▸ Material for this exercise:
/-- The four pairs on which the bit-0 carry is not the carry of the sum, from the table of all sixteen (`42_add.md` R69). -/
theorem odd_iff_carry_iff_notMem (a b : Operand) :
    ((a.toNat % 2 = 1 ∧ b.toNat % 2 = 1) ↔ 4 ≤ a.toNat + b.toNat) ↔
      (a.toNat, b.toNat) ∉ [(1, 1), (2, 2), (2, 3), (3, 2)] := by
  revert a b; decide

/-- Settles O30: the result is the bit vector sum, which wraps at 4. -/
theorem addIsTheSumModuloFour : Obligations.AddIsTheSumModuloFour :=
  fun s a b => ⟨_, _, respond_add s a b, BitVec.toNat_add a b, rfl⟩

/-- Settles O31: the flag is the bit-0 carry, so it needs two odd operands; the table has the pairs on which that is no carry of the
sum, and only a carry completes the sum. -/
theorem addFlagIsNotTheCarryOfTheSum : Obligations.AddFlagIsNotTheCarryOfTheSum := by
  intro s a b
  have odd : (a.getLsbD 0 && b.getLsbD 0) = true ↔ a.toNat % 2 = 1 ∧ b.toNat % 2 = 1 := by
    rw [Bool.and_eq_true, getLsbD_zero_iff_odd, getLsbD_zero_iff_odd]
  refine ⟨_, _, respond_add s a b, odd, rfl, ?_, ?_⟩
  · rw [odd]; exact odd_iff_carry_iff_notMem a b
  · have range : a.toNat + b.toNat < 8 := Nat.add_lt_add a.isLt b.isLt
    rw [BitVec.toNat_add]; exact flag_completes_sum_iff _ range

/-- Settles O32: the corner cases of ADD for zero and doubling, and laws of bit vector addition for the others. -/
theorem addLaws : Obligations.AddLaws := by
  intro s a b c x
  obtain ⟨_, _, corners, _⟩ := addDrivesTheRippleCarrySum
  obtain ⟨zero, _, doubled⟩ := corners a s
  refine ⟨?_, zero, doubled, ?_, ?_, ?_⟩
  · rw [respond_add, respond_add, BitVec.add_comm, Bool.and_comm]
  · have successor : a + 0b01#2 = vec2 ((val a + 1 : Int) % 4) := eq_vec2_of_toNat (by
      rw [val_eq_toNat, BitVec.toNat_add]; rfl)
    have one_odd : (0b01#2).getLsbD 0 = true := rfl
    rw [respond_add, successor, one_odd, Bool.and_true]
  · have ones : a + ~~~a = 0b11#2 := BitVec.add_not_self a
    have never_both : (a.getLsbD 0 && (~~~a).getLsbD 0) = false := by
      rw [BitVec.getLsbD_not, decide_eq_true Nat.two_pos, Bool.true_and, Bool.and_not_self]
    rw [resultOf_not, Option.bind_some, respond_add, ones, never_both]
  · rw [resultOf_add, resultOf_add, Option.bind_some, Option.bind_some, resultOf_add, resultOf_add, BitVec.add_assoc]

end Sys2Proof.Machine
end

section
/-! PROOFS. The laws of the subtractor (`43_sub.md` R74 to R79), and the block's one outcome (`60_exceptions.md` R88). SUB's result is the
reversed difference of the reversed operands and its flag the borrow of that difference. Written with its borrows, that result is the
conventional difference exactly where neither of the two has a borrow. -/

namespace Sys2Proof.Machine

/-! ## The nets as a ripple-borrow subtractor -/

/-- With a carry-in of 1, a position carries unless it borrows. -/
theorem carry_not_true (x y : Bit) : carry x (!y) true = (x || !y) := by
  cases x <;> cases y <;> rfl

/-- The complements of an operand bit and of the carry-in cancel in a difference bit. -/
theorem xor3_not (x y c : Bit) : xor3 x (!y) c = ((x ^^ y) ^^ !c) := by
  cases x <;> cases y <;> cases c <;> rfl

/-- The complement of a position's carry-out is the borrow-out of a ripple-borrow position. -/
theorem subFlag_carry_not (x y c : Bit) : subFlag (carry x (!y) c) = ((!x && y) || ((!x || y) && !c)) := by
  cases x <;> cases y <;> cases c <;> rfl

/-- The complement of the first carry is the borrow of bit 1 (`43_sub.md` R74, `b_first`). -/
theorem not_subtractor_c_first (a b : Operand) : (!(subtractor a b).c_first) = (!bit1 a && bit1 b) := by
  have carries : (subtractor a b).c_first = (bit1 a || !bit1 b) := carry_not_true (bit1 a) (bit1 b)
  rw [carries, Bool.not_or, Bool.not_not]

theorem subtractor_d_first (a b : Operand) : (subtractor a b).d_first = (bit1 a ^^ bit1 b) := by
  have first : (subtractor a b).d_first = ((bit1 a ^^ bit1 b) ^^ !true) := xor3_not (bit1 a) (bit1 b) true
  rw [first, Bool.not_true, Bool.xor_false]

theorem subtractor_d_second (a b : Operand) :
    (subtractor a b).d_second = ((bit0 a ^^ bit0 b) ^^ (!bit1 a && bit1 b)) := by
  have second : (subtractor a b).d_second = ((bit0 a ^^ bit0 b) ^^ !(subtractor a b).c_first) :=
    xor3_not (bit0 a) (bit0 b) (subtractor a b).c_first
  rw [second, not_subtractor_c_first]

/-! ## The two differences, bit by bit -/

theorem vec_inj {hi lo hi' lo' : Bit} : vec hi lo = vec hi' lo' ↔ hi = hi' ∧ lo = lo' := by
  refine ⟨fun h => ⟨?_, ?_⟩, ?_⟩
  · rw [← bit1_vec hi lo, h, bit1_vec]
  · rw [← bit0_vec hi lo, h, bit0_vec]
  · rintro ⟨rfl, rfl⟩; rfl

/-- SUB's difference, by its bits: bit 1 has no borrow-in, and bit 0 has bit 1's borrow. -/
theorem rev_sub_rev_eq_vec (a b : Operand) :
    rev (rev a - rev b) = vec (bit1 a ^^ bit1 b) ((bit0 a ^^ bit0 b) ^^ (!bit1 a && bit1 b)) := by
  rw [← vec_subtractor, subtractor_d_first, subtractor_d_second]

/-- The conventional difference, by its bits: bit 0 has no borrow-in, and bit 1 has bit 0's borrow. -/
theorem sub_eq_vec (a b : Operand) : a - b = vec ((bit1 a ^^ bit1 b) ^^ (!bit0 a && bit0 b)) (bit0 a ^^ bit0 b) := by
  have reversed := congrArg rev (rev_sub_rev_eq_vec (rev a) (rev b))
  simpa [rev] using reversed

theorem xor_eq_vec (a b : Operand) : a ^^^ b = vec (bit1 a ^^ bit1 b) (bit0 a ^^ bit0 b) :=
  (vec_eq_of_getLsbD BitVec.getLsbD_xor BitVec.getLsbD_xor).symm

/-- The conventional difference is the difference of the values modulo 4. -/
theorem val_sub (x y : BitVec 2) : (val (x - y) : Int) = ((val x : Int) - val y) % 4 := by
  have range := y.isLt
  rw [val_eq_toNat, val_eq_toNat, val_eq_toNat, BitVec.toNat_sub]
  omega

theorem sub_eq_vec2 (x y : BitVec 2) : x - y = vec2 (((val x : Int) - val y) % 4) :=
  eq_vec2_of_toNat (by rw [← val_eq_toNat, val_sub])

/-- The borrow of a difference compares the values. -/
theorem ult_iff_val_lt (x y : BitVec 2) : x.ult y = true ↔ val x < val y := by
  rw [val_eq_toNat, val_eq_toNat, BitVec.ult_iff_toNat_lt]

/-- From zero, every other subtrahend borrows. -/
theorem zero_ult_rev (b : Operand) : (rev 0b00#2).ult (rev b) = decide (b ≠ 0) := by
  revert b; decide

/-! ## Where no position borrows -/

/-- Every 1 of `b` is a 1 of `a` exactly where neither position borrows. -/
theorem and_not_eq_zero_iff (a b : Operand) :
    b &&& ~~~a = 0 ↔ (!bit1 a && bit1 b) = false ∧ (!bit0 a && bit0 b) = false := by
  have bits : b &&& ~~~a = vec (!bit1 a && bit1 b) (!bit0 a && bit0 b) := by
    rw [not_eq_vec]
    refine (vec_eq_of_getLsbD ?_ ?_).symm
    · rw [BitVec.getLsbD_and, getLsbD_vec_one, Bool.and_comm]; rfl
    · rw [BitVec.getLsbD_and, getLsbD_vec_zero, Bool.and_comm]; rfl
  have zero : (0 : BitVec 2) = vec false false := rfl
  rw [bits, zero, vec_inj]

/-- SUB gives the conventional difference exactly where neither position borrows: bit 0 of the two differs by bit 1's borrow, and bit
1 by bit 0's (`43_sub.md` R78). -/
theorem rev_sub_rev_eq_sub_iff (a b : Operand) : rev (rev a - rev b) = a - b ↔ b &&& ~~~a = 0 := by
  rw [rev_sub_rev_eq_vec, sub_eq_vec, vec_inj, and_not_eq_zero_iff]
  have unchanged (d borrow : Bit) : (d ^^ borrow) = d ↔ borrow = false := by cases d <;> cases borrow <;> decide
  rw [eq_comm, unchanged, unchanged, and_comm]

/-- Where neither position borrows, SUB's result is the exclusive OR. -/
theorem rev_sub_rev_eq_xor {a b : Operand} (subset : b &&& ~~~a = 0) : rev (rev a - rev b) = a ^^^ b := by
  obtain ⟨no_borrow, _⟩ := (and_not_eq_zero_iff a b).mp subset
  rw [rev_sub_rev_eq_vec, no_borrow, Bool.xor_false, xor_eq_vec]

/-- A bit that does not borrow is at least the bit taken from it. -/
theorem toNat_le_of_no_borrow {x y : Bit} (h : (!x && y) = false) : y.toNat ≤ x.toNat := by
  revert x y; decide

/-- Where neither position borrows, no difference does, whichever bit is the high one. -/
theorem val_le_of_subset {a b : Operand} (subset : b &&& ~~~a = 0) : val b ≤ val a ∧ val (rev b) ≤ val (rev a) := by
  obtain ⟨no_borrow1, no_borrow0⟩ := (and_not_eq_zero_iff a b).mp subset
  have le1 := toNat_le_of_no_borrow no_borrow1
  have le0 := toNat_le_of_no_borrow no_borrow0
  rw [val_rev, val_rev, val, val]
  omega

/-- The seven pairs with a borrow, from the table of all sixteen (`43_sub.md` R75). -/
theorem not_subset_iff_mem (a b : Operand) :
    b &&& ~~~a ≠ 0 ↔ (a.toNat, b.toNat) ∈ [(0, 1), (0, 2), (0, 3), (1, 2), (1, 3), (2, 1), (2, 3)] := by
  revert a b; decide

/-- The two pairs on which the reversed borrow is not the conventional one, from the same table. -/
theorem reversed_borrow_iff_notMem (a b : Operand) :
    ((rev a).ult (rev b) = true ↔ a.toNat < b.toNat) ↔ (a.toNat, b.toNat) ∉ [(1, 2), (2, 1)] := by
  revert a b; decide

/-! ## The statements -/

/-- Settles O33: the nets of both positions, with the complement of the first carry for the borrow. -/
theorem subtractorSimplifiedForms : Obligations.SubtractorSimplifiedForms := by
  intro a b
  refine ⟨subtractor_d_first a b, carry_not_true (bit1 a) (bit1 b), _, rfl, not_subtractor_c_first a b, ?_, ?_⟩
  · exact xor3_not (bit0 a) (bit0 b) (subtractor a b).c_first
  · exact subFlag_carry_not (bit0 a) (bit0 b) (subtractor a b).c_first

▸ Exercise: Starting at the line above that holds "Obligations.AddFlagIsNotTheCarryOfTheSum := by" and ending at the line that holds "rw [BitVec.toNat_add]; exact", transcribe each line exactly and include no other lines.

▸ Output for this exercise:
theorem addFlagIsNotTheCarryOfTheSum : Obligations.AddFlagIsNotTheCarryOfTheSum := by
  intro s a b
  have odd : (a.getLsbD 0 && b.getLsbD 0) = true ↔ a.toNat % 2 = 1 ∧ b.toNat % 2 = 1 := by
    rw [Bool.and_eq_true, getLsbD_zero_iff_odd, getLsbD_zero_iff_odd]
  refine ⟨_, _, respond_add s a b, odd, rfl, ?_, ?_⟩
  · rw [odd]; exact odd_iff_carry_iff_notMem a b
  · have range : a.toNat + b.toNat < 8 := Nat.add_lt_add a.isLt b.isLt
    rw [BitVec.toNat_add]; exact flag_completes_sum_iff _ range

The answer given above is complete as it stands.